What the task requires –
Reproduce every entry exactly as shown.

Data extracts –
-----
/-- Objects of the event log, the snapshots and the loss summary. -/
def State.eventObj (s : State) (c : Scope) (ix sub : Nat) : Option Bytes :=
  match ix, sub with
  | 0x6002, 1 => some (s.lossInterval 0x6000 0x6001)
  | 0x7000, 1 => some (s.eventLog c false)
  | 0x7000, 2 => some (s.eventLog c true)
  | 0x7000, 3 => some (leBytes 8 ((s.ev.log.head?.map (·.seqNo)).getD 0))
  | 0x7000, 4 => some (leBytes 8 ((s.ev.log.getLast?.map (·.seqNo)).getD 0))
  | _, _ =>
    if 0x7100 ≤ ix ∧ ix < 0x7104 then
      match s.ev.snaps.drop (ix - 0x7100), sub with
      | n :: _, 1 => some (n.bytes c)
      | n :: _, 2 => some (leBytes 4 n.id)
      | n :: _, 3 => some (leBytes 1 (if n.complete then 2 else 1))
      | n :: _, 4 => some (leBytes 4 (Snap.openOf n.ops))
      | _, _ => none
    else if 0x6100 ≤ ix ∧ ix < 0x6120 ∧ sub = 7 then some (leBytes 4 (((s.groupDies (ix - 0x6100)).map Die.eraseMax).foldl max 0))
    else if 0x6100 ≤ ix ∧ ix < 0x6120 ∧ sub = 8 then
      let ms := (s.groupDies (ix - 0x6100)).map Die.eraseMin
      some (leBytes 4 (ms.foldl min (ms.headD 0)))
    else none

/-! ### Reading -/

/-- A stored value, a counter or a constant. -/
def State.stored (s : State) (ix sub : Nat) (r : ObjRow) : Bytes :=
  match r.ty with
  | .domain => s.blobOf ix sub
  | .bytes n => padTo (s.blobOf ix sub) n
  | .string n => padTo (s.blobOf ix sub) n
  | t => if r.ctr then leBytes t.size (s.count ix sub).toNat
         else if r.acc = .const then leBytes t.size r.d else leBytes t.size (s.obj ix sub r.d)

/-- The value of object index:sub for a reader of scope `c`. -/
def State.value (s : State) (c : Scope) (ix sub : Nat) (r : ObjRow) : Bytes :=
  let d := if sub = 0 then none
    else if ix < 0x1000 ∨ ix ≥ 0x7200 then s.startObj ix sub
    else if ix < 0x2000 then s.moduleObj ix sub
    else if ix < 0x3000 then s.partObj ((ix - 0x2000) / 0x40) (ix % 0x40) sub
    else if ix < 0x4000 then s.tmObj ix sub
    else if ix < 0x5000 then s.linkObj ((ix - 0x4000) / 0x20) (ix % 0x20) sub
    else s.eventObj c ix sub
  d.getD (s.stored ix sub r)

/-- What reading object index:sub clears (R385). -/
def State.clearRead (s : State) (ix sub : Nat) : State :=
  if 0x2000 ≤ ix ∧ ix < 0x3000 ∧ ix % 0x40 = 0x21 ∧ sub = 4 then s.setObj ix 4 0
  else if 0x3088 ≤ ix ∧ ix < 0x3090 then s.clearHwm (sub - 1) 64 (ix % 8)
  else if 0x3A00 ≤ ix ∧ ix < 0x3C00 then s.clearHwm (sub - 1) (ix % 0x200 / 8) (ix % 8)
  else s

end Sys2Proof.Machine
end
-----
Response to this exercise –
/-- Objects of the event log, the snapshots and the loss summary. -/
def State.eventObj (s : State) (c : Scope) (ix sub : Nat) : Option Bytes :=
  match ix, sub with
  | 0x6002, 1 => some (s.lossInterval 0x6000 0x6001)
  | 0x7000, 1 => some (s.eventLog c false)
  | 0x7000, 2 => some (s.eventLog c true)
  | 0x7000, 3 => some (leBytes 8 ((s.ev.log.head?.map (·.seqNo)).getD 0))
  | 0x7000, 4 => some (leBytes 8 ((s.ev.log.getLast?.map (·.seqNo)).getD 0))
  | _, _ =>
    if 0x7100 ≤ ix ∧ ix < 0x7104 then
      match s.ev.snaps.drop (ix - 0x7100), sub with
      | n :: _, 1 => some (n.bytes c)
      | n :: _, 2 => some (leBytes 4 n.id)
      | n :: _, 3 => some (leBytes 1 (if n.complete then 2 else 1))
      | n :: _, 4 => some (leBytes 4 (Snap.openOf n.ops))
      | _, _ => none
    else if 0x6100 ≤ ix ∧ ix < 0x6120 ∧ sub = 7 then some (leBytes 4 (((s.groupDies (ix - 0x6100)).map Die.eraseMax).foldl max 0))
    else if 0x6100 ≤ ix ∧ ix < 0x6120 ∧ sub = 8 then
      let ms := (s.groupDies (ix - 0x6100)).map Die.eraseMin
      some (leBytes 4 (ms.foldl min (ms.headD 0)))
    else none

/-! ### Reading -/

/-- A stored value, a counter or a constant. -/
def State.stored (s : State) (ix sub : Nat) (r : ObjRow) : Bytes :=
  match r.ty with
  | .domain => s.blobOf ix sub
  | .bytes n => padTo (s.blobOf ix sub) n
  | .string n => padTo (s.blobOf ix sub) n
  | t => if r.ctr then leBytes t.size (s.count ix sub).toNat
         else if r.acc = .const then leBytes t.size r.d else leBytes t.size (s.obj ix sub r.d)

/-- The value of object index:sub for a reader of scope `c`. -/
def State.value (s : State) (c : Scope) (ix sub : Nat) (r : ObjRow) : Bytes :=
  let d := if sub = 0 then none
    else if ix < 0x1000 ∨ ix ≥ 0x7200 then s.startObj ix sub
    else if ix < 0x2000 then s.moduleObj ix sub
    else if ix < 0x3000 then s.partObj ((ix - 0x2000) / 0x40) (ix % 0x40) sub
    else if ix < 0x4000 then s.tmObj ix sub
    else if ix < 0x5000 then s.linkObj ((ix - 0x4000) / 0x20) (ix % 0x20) sub
    else s.eventObj c ix sub
  d.getD (s.stored ix sub r)

/-- What reading object index:sub clears (R385). -/
def State.clearRead (s : State) (ix sub : Nat) : State :=
  if 0x2000 ≤ ix ∧ ix < 0x3000 ∧ ix % 0x40 = 0x21 ∧ sub = 4 then s.setObj ix 4 0
  else if 0x3088 ≤ ix ∧ ix < 0x3090 then s.clearHwm (sub - 1) 64 (ix % 8)
  else if 0x3A00 ≤ ix ∧ ix < 0x3C00 then s.clearHwm (sub - 1) (ix % 0x200 / 8) (ix % 8)
  else s

end Sys2Proof.Machine
end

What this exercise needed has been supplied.